-- ==== Sys2Proof/Machine/Operands.lean ====
section
/-! DEFINITION. The wire layouts: bytes and byte order, the two checks of a frame, the frames of
the trunk and the branches, the management records, and the entries of every unit (Chapter 1,
Sections 1.2 to 1.4 and 1.12, and the chapters that own the entries). -/

namespace Sys2Proof.Machine

/-! ### Bytes and byte order (00_scope.md, Section 6) -/

/-- The low byte of a number. -/
def byteOf (n : Nat) : Byte := BitVec.ofNat 8 n

/-- A number in two bytes, most significant first. -/
def be2 (n : Nat) : List Byte := [byteOf (n / 256), byteOf n]

/-- A number in four bytes, most significant first. -/
def be4 (n : Nat) : List Byte :=
  [byteOf (n / 16777216), byteOf (n / 65536), byteOf (n / 256), byteOf n]

/-- The byte at an offset; 00h in the place of a byte that is not there (R10, R172). -/
def rd1 (bs : List Byte) (i : Nat) : Nat := (bs.getD i 0).toNat

/-- The two-byte field at an offset. -/
def rd2 (bs : List Byte) (i : Nat) : Nat := 256 * rd1 bs i + rd1 bs (i + 1)

/-- `n` bytes from an offset on, padded with 00h. -/
def rdN (bs : List Byte) (i : Nat) : Nat → List Byte
  | 0 => []
  | n + 1 => bs.getD i 0 :: rdN bs (i + 1) n

/-- A yes/no field (R21). -/
def boolByte (b : Bool) : List Byte := [byteOf (if b then 1 else 0)]

/-- A one-byte field with every bit set when it is absent (R21). -/
def optByte : Option Nat → List Byte
  | some n => [byteOf n]
  | none => [byteOf 255]

/-- A two-byte field with every bit set when it is NONE (R21). -/
def opt2 : Option Nat → List Byte
  | some n => be2 n
  | none => be2 65535

/-- Reading a one-byte field that may be absent. -/
def readOpt1 (n : Nat) : Option Nat := if n = 255 then none else some n

/-- Reading a two-byte field that may be NONE. -/
def readOpt2 (n : Nat) : Option Nat := if n = 65535 then none else some n

/-! ### The two checks (Section 1.4) -/

/-- The sum of bytes as numbers. -/
def sumBytes : List Byte → Nat
  | [] => 0
  | b :: bs => b.toNat + sumBytes bs

/-- The header check: the sum of the header with it is a multiple of 256 (R6). -/
def headerCheck (h : List Byte) : Byte := byteOf (256 - sumBytes h % 256)

/-- Whether a header, check byte included, sums to 0 modulo 256 (R6). -/
def headerSumOk (h : List Byte) : Bool := sumBytes h % 256 == 0

/-- One bit of the CRC-16 register, polynomial x¹⁶ + x¹² + x⁵ + 1 (R7). -/
def crcBit (c : BitVec 16) : BitVec 16 :=
  if c.getLsbD 15 then (c <<< 1) ^^^ 0x1021#16 else c <<< 1

/-- One byte into the CRC-16 register, most significant bit first (R7). -/
def crcByte (c : BitVec 16) (b : Byte) : BitVec 16 :=
  crcBit (crcBit (crcBit (crcBit (crcBit (crcBit (crcBit (crcBit
    (c ^^^ (b.setWidth 16 <<< 8)))))))))

/-- The payload check: preset FFFFh, not inverted (R7). -/
def crc16 (payload : List Byte) : BitVec 16 := payload.foldl crcByte 0xFFFF#16

/-- A payload with its check behind it; nothing for an empty payload (R7). -/
def withCheck (payload : List Byte) : List Byte :=
  if payload.length = 0 then [] else payload ++ be2 (crc16 payload).toNat

/-- The size of a frame with the seven-byte header (R3, R5). -/
def frameSize (length : Nat) : Nat := if length = 0 then 7 else 9 + length

/-- A header with its check behind it. -/
def sealHeader (h : List Byte) : List Byte := h ++ [headerCheck h]

/-- What the checks of an arrival come to (R8). -/
inductive Checked (α : Type) where
  | headerError
  | payloadError
  | passed (frame : α)
deriving DecidableEq, Repr

/-- The byte count and payload checks of a frame whose header holds (R8, steps 2 and 3). -/
def checkPayload {α : Type} (rx : RxBuffer) (length : Nat) (frame : List Byte → α) : Checked α :=
  let payload := (rx.stored.drop 7).take length
  if rx.count ≠ frameSize length then .payloadError
  else if length ≠ 0 ∧ rd2 rx.stored (7 + length) ≠ (crc16 payload).toNat then .payloadError
  else .passed (frame payload)

/-! ### Trunk frames (Section 1.2) -/

/-- A trunk frame (R3). -/
inductive TrunkFrame where
  | cycle (number : Cycle)
  | data (cid priority : Nat) (payload : List Byte)
deriving DecidableEq, Repr

/-- The bytes of a trunk DATA frame (R3, Section 1.12). -/
def trunkData (cid priority : Nat) (payload : List Byte) : List Byte :=
  sealHeader ([byteOf 2] ++ be2 cid ++ [byteOf priority] ++ be2 payload.length) ++
    withCheck payload

/-- The bytes of a trunk CYCLE frame (R3, Section 1.12). -/
def trunkCycle (number : Cycle) : List Byte := sealHeader ([byteOf 1] ++ be2 number.toNat)

/-- The checks of a trunk arrival in the order of R8, with the field ranges of R3. -/
def checkTrunk (rx : RxBuffer) : Checked TrunkFrame :=
  let bs := rx.stored
  if rx.count = 0 then .headerError
  else if rd1 bs 0 = 1 then
    if rx.count < 4 || !headerSumOk (bs.take 4) then .headerError
    else if rx.count ≠ 4 then .payloadError
    else .passed (.cycle (BitVec.ofNat 16 (rd2 bs 1)))
  else if rd1 bs 0 = 2 then
    if rx.count < 7 || !headerSumOk (bs.take 7) then .headerError
    else if 4095 < rd2 bs 1 || 7 < rd1 bs 3 || Config.maxPayload < rd2 bs 4 then .headerError
    else checkPayload rx (rd2 bs 4) fun payload => .data (rd2 bs 1) (rd1 bs 3) payload
  else .headerError

/-! ### Branch frames (Section 1.3) -/

/-- The branch frame kinds (R4). -/
inductive BranchKind where
  | cycle | exchange | service | deliver | data | empty | ack | busy | fault
deriving DecidableEq, Repr

/-- The kind byte (Section 1.12). -/
def BranchKind.code : BranchKind → Nat
  | .cycle => 0x10
  | .exchange => 0x11
  | .service => 0x12
  | .deliver => 0x13
  | .data => 0x20
  | .empty => 0x21
  | .ack => 0x22
  | .busy => 0x23
  | .fault => 0x24

/-- The kind a kind byte names, if it names one. -/
def BranchKind.ofCode : Nat → Option BranchKind
  | 0x10 => some .cycle
  | 0x11 => some .exchange
  | 0x12 => some .service
  | 0x13 => some .deliver
  | 0x20 => some .data
  | 0x21 => some .empty
  | 0x22 => some .ack
  | 0x23 => some .busy
  | 0x24 => some .fault
  | _ => none

/-- Whether a payload length lies in the range of a kind (R4). -/
def BranchKind.lengthOk : BranchKind → Nat → Bool
  | .exchange, n => n ≤ 128
  | .deliver, n => n ≤ 128
  | .data, n => n ≤ 128
  | .fault, n => n == 1
  | .cycle, n => n == 0
  | .service, n => n == 0
  | .empty, n => n == 0
  | .ack, n => n == 0
  | .busy, n => n == 0

/-- Where a segment stands in its frame (R5), in the order of Section 1.12. -/
inductive Position where
  | only | first | middle | last
deriving DecidableEq, Repr

def Position.code : Position → Nat
  | .only => 0
  | .first => 1
  | .middle => 2
  | .last => 3

def Position.ofCode : Nat → Position
  | 0 => .only
  | 1 => .first
  | 2 => .middle
  | _ => .last

/-- A branch frame (R5). `field` is the 16-bit field that holds the cycle number in CYCLE and the
priority and CID in the other kinds. -/
structure BranchFrame where
  kind     : BranchKind
  station  : Nat
  toggle   : Bool
  resync   : Bool
  fresh    : Bool
  position : Position
  field    : Nat
  payload  : List Byte
deriving DecidableEq, Repr

/-- The CID of a branch frame: bits 12 to 0 of its field. -/
def BranchFrame.cid (f : BranchFrame) : Nat := f.field % 8192

/-- The priority of a branch frame: bits 15 to 13 of its field. -/
def BranchFrame.priority (f : BranchFrame) : Nat := f.field / 8192

/-- The field that carries a priority and a CID. -/
def cidField (priority cid : Nat) : Nat := priority * 8192 + cid

/-- The flags byte (Section 1.12). -/
def BranchFrame.flags (f : BranchFrame) : Nat :=
  (if f.toggle then 128 else 0) + (if f.resync then 64 else 0) + (if f.fresh then 32 else 0) +
    f.position.code

/-- The bytes of a branch frame (R5, Section 1.12). -/
def BranchFrame.wire (f : BranchFrame) : List Byte :=
  sealHeader ([byteOf f.kind.code, byteOf f.station, byteOf f.flags] ++ be2 f.field ++
    [byteOf f.payload.length]) ++ withCheck f.payload
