-- ==== Sys2Proof/Machine/Ops.lean ====
section
/-! DEFINITION. Named reads and writes of the part's state, and the Buffer Pool's operations:
claim, release, and the return of a context's blocks (Chapter 4). Every other file reads and
writes the state through these. -/

namespace Sys2Proof.Machine

/-! ### Cycle numbers (00_scope.md, Section 6) -/

/-- a is ahead of b when (a − b) mod 65 536 lies in 1..32 767. -/
def Cycle.ahead (a b : Cycle) : Bool := 1 ≤ (a - b).toNat && (a - b).toNat ≤ 32767

/-- a is at or behind b when it equals b or b is ahead of it (log 13). -/
def Cycle.atOrBehind (a b : Cycle) : Bool := a == b || Cycle.ahead b a

/-! ### Access to one line's, branch's or station's part of the state -/

namespace Device

variable (d : Device)

def lineIf (l : Line) : LineIf := d.lines.get l

def setLineIf (l : Line) (x : LineIf) : Device := { d with lines := d.lines.set l x }

def settings (l : Line) : LineSettings := d.tables.lines.get l

def circuit? (cid : Nat) : Option Circuit := d.tables.circuits.find? cid

def admission (k : Branch) : BranchAdmission := d.branchAdm.get k

def setAdmission (k : Branch) (a : BranchAdmission) : Device :=
  { d with branchAdm := d.branchAdm.set k a }

/-- Whether a line counts as OPEN: T in state OPEN alone, a branch in state OPEN alone (R14,
R27). -/
def lineOpen (l : Line) : Bool :=
  match l.branch? with
  | none => d.trunkAdm == .opened
  | some k => d.admission k == .opened

def egr (l : Line) : Egress := d.egress.get l

def setEgr (l : Line) (x : Egress) : Device := { d with egress := d.egress.set l x }

def queue (l : Line) (c : Class) : List Entry := (d.egr l).queues.get c

def setQueue (l : Line) (c : Class) (q : List Entry) : Device :=
  d.setEgr l { d.egr l with queues := (d.egr l).queues.set c q }

def setCredits (l : Line) (c : Credits) : Device := d.setEgr l { d.egr l with credits := c }

/-- The shaper release expiry pending for a class, which holds it (R96). -/
def release (l : Line) (c : Class) : Option Nat := (d.egr l).release.get c

def setRelease (l : Line) (c : Class) (e : Option Nat) : Device :=
  d.setEgr l { d.egr l with release := (d.egr l).release.set c e }

def seq (k : Branch) : Sequencer := d.seqs.get k

def setSeq (k : Branch) (q : Sequencer) : Device := { d with seqs := d.seqs.set k q }

end Device

/-- The index of a station's record in units 4 and 16 (R125). -/
def stationIndex (k : Branch) (s : Nat) : Nat := k.toNat * 30 + s - 1

/-- The station addresses of a branch. -/
def stationAddresses : List Nat := List.range' 1 30

namespace Device

variable (d : Device)

def station (k : Branch) (s : Nat) : Station := d.stations.get Station.powerOn (stationIndex k s)

def setStation (k : Branch) (s : Nat) (x : Station) : Device :=
  { d with stations := d.stations.put Station.powerOn (stationIndex k s) x }

def stationConfig (k : Branch) (s : Nat) : StationConfig :=
  d.tables.stations.get StationConfig.powerOn (stationIndex k s)

/-- A station that transactions other than probes are started to (R111). -/
def stationUp (k : Branch) (s : Nat) : Bool :=
  (d.station k s).state == .active || (d.station k s).state == .suspect

def meterSettings (m : Nat) : MeterSettings := d.tables.meters.get MeterSettings.powerOn m

def meterState (m : Nat) : MeterState := d.meters.get MeterState.powerOn m

def setMeterState (m : Nat) (x : MeterState) : Device :=
  { d with meters := d.meters.put MeterState.powerOn m x }

/-- The class a priority maps to on a line: index l × 8 + p of unit 6 (R30). -/
def priorityClass (l : Line) (p : Nat) : Class := d.tables.priorities.getD (l.toNat * 8 + p) .c0

/-- The context of a station, if it has one (R147). -/
def context? (k : Branch) (s : Nat) : Option Context :=
  d.contexts.find? fun c => c.branch == k && c.station == s

def frame? (ref : Nat) : Option Frame := d.pool.frames.find? ref

end Device

/-- The lines of an egress set in order. -/
def egressLines (e : PerLine Bool) : List Line := Line.all.filter fun l => e.get l

/-- The one line at which a PERIODIC circuit's slot is held (R89). -/
def Circuit.slotLine (c : Circuit) : Line := (egressLines c.egress).headD .t

/-- The CID under which a circuit's frames leave: SAME is its own (R23). -/
def Circuit.leavesUnder (c : Circuit) (cid : Nat) : Nat := c.egressCid.getD cid

/-! ### The Buffer Pool -/

/-- The number of blocks a payload of L bytes occupies: max(1, ⌈L / 128⌉) (R58). -/
def blocksFor (length : Nat) : Nat := max 1 ((length + 127) / Config.blockBytes)

/-- The contents of n successive blocks of a payload (R58). -/
def pieces : Nat → List Byte → List (List Byte)
  | 0, _ => []
  | n + 1, bs => bs.take Config.blockBytes :: pieces n (bs.drop Config.blockBytes)

/-- A frame's payload, read along its chain (R58). -/
def Frame.payload (f : Frame) : List Byte := (f.chain.map Block.data).flatten

/-- The contents of block s of a frame's chain, counting from 1: its segment s (R58, R144). -/
def Frame.segment (f : Frame) (s : Nat) : List Byte :=
  match f.chain[s - 1]? with
  | some b => b.data
  | none => []

namespace Pool

/-- POOL_EMPTY is armed again when 32 blocks are free (R70). -/
def rearm (p : Pool) : Pool :=
  { p with emptyArmed := p.emptyArmed || decide (Config.rearmBlocks ≤ p.free.length) }

/-- Blocks go back to the free list and the charged line's usage falls (R65, R69). -/
def giveBack (p : Pool) (blocks : List Block) (l : Line) : Pool :=
  rearm { p with
    free := blocks.map Block.number ++ p.free,
    usage := p.usage.set l (p.usage.get l - blocks.length) }

/-- A frame whose last reference is gone is freed (R65). -/
def freeFrame (p : Pool) (ref : Nat) (f : Frame) : Pool :=
  giveBack { p with
    frames := p.frames.erase ref,
    sharedCount := if f.shared then p.sharedCount - f.chain.length else p.sharedCount }
    f.chain f.ingress

/-- One reference to a frame is given up (R64, R65). -/
def release (p : Pool) (ref : Nat) : Pool :=
  match p.frames.find? ref with
  | none => p
  | some f =>
    if 1 < f.refs then { p with frames := p.frames.insert ref { f with refs := f.refs - 1 } }
    else p.freeFrame ref f

/-- One more reference to a frame is taken (R64). -/
def take (p : Pool) (ref : Nat) : Pool :=
  match p.frames.find? ref with
  | none => p
  | some f => { p with frames := p.frames.insert ref { f with refs := f.refs + 1 } }

/-- The blocks a met claim for these contents is given, one for each (R57, log 17). -/
def blocksGiven (p : Pool) (contents : List (List Byte)) : List Block :=
  List.zipWith Block.mk p.free contents

/-- A met claim: its blocks leave the free list and are charged to the line (R60, R61, R62). -/
def charge (p : Pool) (n : Nat) (l : Line) : Pool :=
  { p with free := p.free.drop n, usage := p.usage.set l (p.usage.get l + n) }

/-- A frame becomes held, named by the number of its first block (R59, log 17). -/
def hold (p : Pool) (f : Frame) : Pool :=
  { p with frames := p.frames.insert (f.chain.headD ⟨0, []⟩).number f }

end Pool

namespace Device

variable (d : Device)

def releaseFrame (ref : Nat) : Device := { d with pool := d.pool.release ref }

def takeFrame (ref : Nat) : Device := { d with pool := d.pool.take ref }

end Device

end Sys2Proof.Machine
end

Exercise goal -> Set down each line exactly as it appears, starting at the top of the data and ending at the line containing "Sections 1.2 to", and include no other lines.

Task output ->
-- ==== Sys2Proof/Machine/Operands.lean ====
section
/-! DEFINITION. The wire layouts: bytes and byte order, the two checks of a frame, the frames of
the trunk and the branches, the management records, and the entries of every unit (Chapter 1,
Sections 1.2 to 1.4 and 1.12, and the chapters that own the entries). -/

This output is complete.